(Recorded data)
#####
protected theorem SizeSound.changeLock {d : Doorway} {locked : Bool} :
    SizeSound (changeLock d locked s) := by
  refine ite_sizeSound h ?_
  generalize (s.door d).state = st
  cases st
  case locked => exact ite_sizeSound (h.modDoor id) (h.modDoor id).enterFault
  case unlocking => exact ite_sizeSound (h.modDoor id) (h.modDoor id).unlockedWhileUnlocking
  case locking =>
    exact ite_sizeSound ((h.modDoor id).lockMade keepsSize_grantDecision) (h.modDoor id)
  case opened | stopped | paused => exact (h.modDoor id).relatch keepsSize_grantDecision
  case reopening => exact ite_sizeSound (h.modDoor id).lockedWhileReopening (h.modDoor id)
  case isolated => exact (h.modDoor id).recomputeProof
  all_goals exact h.modDoor id

/-! ### The timers of a doorway -/

protected theorem SizeSound.unlockExpires {d : Doorway} : SizeSound (unlockExpires d s) :=
  ite_sizeSound
    (ite_sizeSound
      ((((h.modDoor id).modDoor id).takeState.releaseGrant keepsSize_grantDecision).setPending
        keepsSize_grantDecision)
      (h.modDoor id).enterFault)
    (h.modDoor id)

protected theorem SizeSound.lockExpires {d : Doorway} : SizeSound (lockExpires d s) :=
  ite_sizeSound ((h.modDoor id).obstruct keepsSize_grantDecision) (h.modDoor id)

protected theorem SizeSound.closeExpires {d : Doorway} : SizeSound (closeExpires d s) :=
  ite_sizeSound ((h.modDoor id).obstruct keepsSize_grantDecision) (h.modDoor id)

protected theorem SizeSound.stallExpires {d : Doorway} : SizeSound (stallExpires d s) := by
  unfold stallExpires
  dsimp only
  generalize (s.door d).state = st
  cases st
  case closing => exact (h.modDoor id).obstruct keepsSize_grantDecision
  case opening => exact (h.modDoor id).blockOpening
  case reopening => exact (h.modDoor id).blockReopening
  all_goals exact h.modDoor id

protected theorem SizeSound.pauseExpires {d : Doorway} : SizeSound (pauseExpires d s) := by
  unfold pauseExpires
  dsimp only
  split
  · exact (h.modDoor id).setPending keepsSize_grantDecision
  · exact ite_sizeSound ((h.modDoor id).setPending keepsSize_grantDecision)
      ((h.modDoor id).setPending keepsSize_grantDecision)
  · exact h.modDoor id

protected theorem SizeSound.holdExpires {d : Doorway} : SizeSound (holdExpires d s) :=
  ite_sizeSound (((h.modDoor id).modDoor id).postPending keepsSize_grantDecision) (h.modDoor id)

/-- R100: a late mark changes no queue's length. -/
protected theorem SizeSound.lateExpires {d : Doorway} : SizeSound (lateExpires d s) := by
  refine SizeSound.raiseBoth (h.modArbiter fun ha c => ?_)
  have hlength : ∀ q : List Entry, (markLate d q).length = q.length := fun q => List.length_map _
  cases c
  · exact Nat.le_trans (Nat.le_of_eq (hlength _)) (ha .urgent)
  · exact Nat.le_trans (Nat.le_of_eq (hlength _)) (ha .ordinary)

/-! ### Supply -/

protected theorem SizeSound.haltAtLoss {d : Doorway} : SizeSound (haltAtLoss d s) := by
  unfold haltAtLoss
  dsimp only
  generalize (s.door d).state = st
  cases st
  case unlocking | opening | closing | reopening => exact ((h.modDoor id).modDoor id).takeState
  all_goals exact h.modDoor id

/-- R105: the loss empties the queues. -/
protected theorem SizeSound.supplyLost : SizeSound (supplyLost s) := by
  refine SizeSound.forDoors (SizeSound.raiseBoth (h.modArbiter fun _ => ?_))
    fun _ _ h => h.haltAtLoss
  exact Arbiter.Sized.activatePair (Arbiter.sized_of_empty rfl rfl)

protected theorem SizeSound.repost {d : Doorway} : SizeSound (repost d s) :=
  ite_sizeSound (h.postPending keepsSize_id) h

protected theorem SizeSound.supplyRestored : SizeSound (supplyRestored s) :=
  keepsSize_grantDecision <|
    SizeSound.forDoors (SizeSound.raiseBoth (h.modArbiter id)) fun _ _ h => h.repost

end Book

end Sys2Proof.Machine
end

section
/-! The sizes under the platform link, the settings, the responses, the starts and the link ports;
and the step. -/

namespace Sys2Proof.Machine

open Sys2Proof

section Links

variable {s : State} (h : SizeSound s)
include h

/-! ### The platform link -/

protected theorem SizeSound.updateRecords {f : Frame} {i : Side} :
    SizeSound (updateRecords f i s) := by
  unfold updateRecords
  generalize i.doorways.zipIdx = places
  induction places generalizing s with
  | nil => exact h
  | cons place places ih => exact ih (h.modDoor id)

protected theorem SizeSound.answerHold {before : State} {d : Doorway} :
    SizeSound (answerHold before d s) := by
  unfold answerHold
  split
  · exact h.holdRises
  · exact h.endDeferral
  · exact h

protected theorem SizeSound.deliverFrame {f : Frame} {i : Side} : SizeSound (deliverFrame f i s) :=
  h.updateRecords.forDoors fun _ _ h => h.answerHold

protected theorem SizeSound.departLocked : SizeSound (departLocked s) :=
  h.modLink.clearPlatformRecords

protected theorem SizeSound.unlockLink : SizeSound (unlockLink s) := by
  unfold unlockLink
  generalize s.link.lock = was
  cases was
  case unlocked | quiescent => exact h.modLink
  case acquiring => exact h.modLink.raiseBoth
  case locked => exact h.modLink.raiseBoth.departLocked

protected theorem SizeSound.goodFrame {f : Frame} {i : Side} : SizeSound (goodFrame f i s) := by
  unfold goodFrame
  dsimp only
  split
  · exact h.modLink.modLink.raiseBoth
  · exact ite_sizeSound h.modLink.modLink.raiseBoth h.modLink.modLink
  · exact h.modLink.modLink.deliverFrame
  · exact h.modLink

protected theorem SizeSound.badFrame : SizeSound (badFrame s) := by
  unfold badFrame
  generalize s.link.lock = lock
  cases lock
  case unlocked => exact h.modLink
  case acquiring => exact h.unlockLink
  case locked => exact ite_sizeSound h.unlockLink h.modLink
  case quiescent => exact h

protected theorem SizeSound.takeFrame {f : Frame} : SizeSound (takeFrame f s) :=
  ite_sizeSound h
    (ite_sizeSound (h.withClamp fun _ _ h => ite_sizeSound h.goodFrame h.badFrame) h.badFrame)

protected theorem SizeSound.armTriggersActs {mask check : Byte} :
    SizeSound (armTriggersActs mask check s) := ite_sizeSound h.modLink h.countRefused

protected theorem SizeSound.linkResetActs : SizeSound (linkResetActs s) :=
  ite_sizeSound h h.unlockLink.departLocked

/-! ### Settings and the store -/

protected theorem SizeSound.applyFieldAt {q : Port} {i v : Nat} {d : Doorway} :
    SizeSound (applyFieldAt q i v d s) :=
  ite_sizeSound h.countRefused ((ite_sizeSound h h.countClamped).modDoor id)

protected theorem SizeSound.applyProfileField {q : Port} {mask : Byte} {i v : Nat} :
    SizeSound (applyProfileField q mask i v s) := h.forDoors fun _ _ h => h.applyFieldAt

protected theorem SizeSound.withSettings {c : CarSettings} :
    SizeSound { s with settings := c } := h

protected theorem SizeSound.writePair {pr : AllowancePair} : SizeSound (writePair pr s) := by
  have hwritten : SizeSound (({ s with settings :=
      { s.settings with allowance := pr.allowance, reserve := pr.reserve } } : State).modArbiter
        fun a => activatePair { a with pair := some pr }) :=
    h.withSettings.modArbiter fun ha => Arbiter.Sized.activatePair ha
  exact ite_sizeSound (keepsSize_grantDecision hwritten) hwritten

protected theorem SizeSound.applyCarSetting {q : Port} {i v : Nat} :
    SizeSound (applyCarSetting q i v s) := by
  unfold applyCarSetting
  dsimp only
  split
  case h_1 | h_2 => exact h.withClamp fun _ _ h => h.writePair
  case h_9 => exact (ite_sizeSound h h.countClamped).withSettings
  case h_10 => exact h
  all_goals exact h.withClamp fun _ _ h => h.withSettings

protected theorem SizeSound.loadStore : SizeSound (loadStore s) :=
  ite_sizeSound (h.withSettings.forDoors fun _ _ h => h.modDoor id)
    (h.withSettings.forDoors fun _ _ h => h.modDoor id).raiseBoth

protected theorem SizeSound.withStore {x : Store} : SizeSound { s with store := x } := h

protected theorem SizeSound.saveActs {q : Port} : SizeSound (saveActs q s) := by
  unfold saveActs
  split
  · exact h.countRefused
  · exact h.withStore

protected theorem SizeSound.saveCompletes : SizeSound (saveCompletes s) := h.withStore.raiseBoth

protected theorem SizeSound.resetReferencesActs {mask : Byte} :
    SizeSound (resetReferencesActs mask s) := h.forDoors fun _ _ h => h.modDoor id

/-- R53: a cleared history is empty. -/
protected theorem SizeSound.clearHistoryActs {mask : Byte} : SizeSound (clearHistoryActs mask s) :=
  h.forDoors fun _ _ h => h.modDoor fun _ => ⟨Nat.zero_le _, Nat.zero_le _⟩

protected theorem SizeSound.withCursor {c : Cursor} : SizeSound { s with cursor := c } := h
#####
▶ [Your objective]
In your reply, restate exactly the lines from the start of the records above through the line holding "case reopening => exact ite_sizeSound", including both, and nothing else.

▶ [Result]
protected theorem SizeSound.changeLock {d : Doorway} {locked : Bool} :
    SizeSound (changeLock d locked s) := by
  refine ite_sizeSound h ?_
  generalize (s.door d).state = st
  cases st
  case locked => exact ite_sizeSound (h.modDoor id) (h.modDoor id).enterFault
  case unlocking => exact ite_sizeSound (h.modDoor id) (h.modDoor id).unlockedWhileUnlocking
  case locking =>
    exact ite_sizeSound ((h.modDoor id).lockMade keepsSize_grantDecision) (h.modDoor id)
  case opened | stopped | paused => exact (h.modDoor id).relatch keepsSize_grantDecision
  case reopening => exact ite_sizeSound (h.modDoor id).lockedWhileReopening (h.modDoor id)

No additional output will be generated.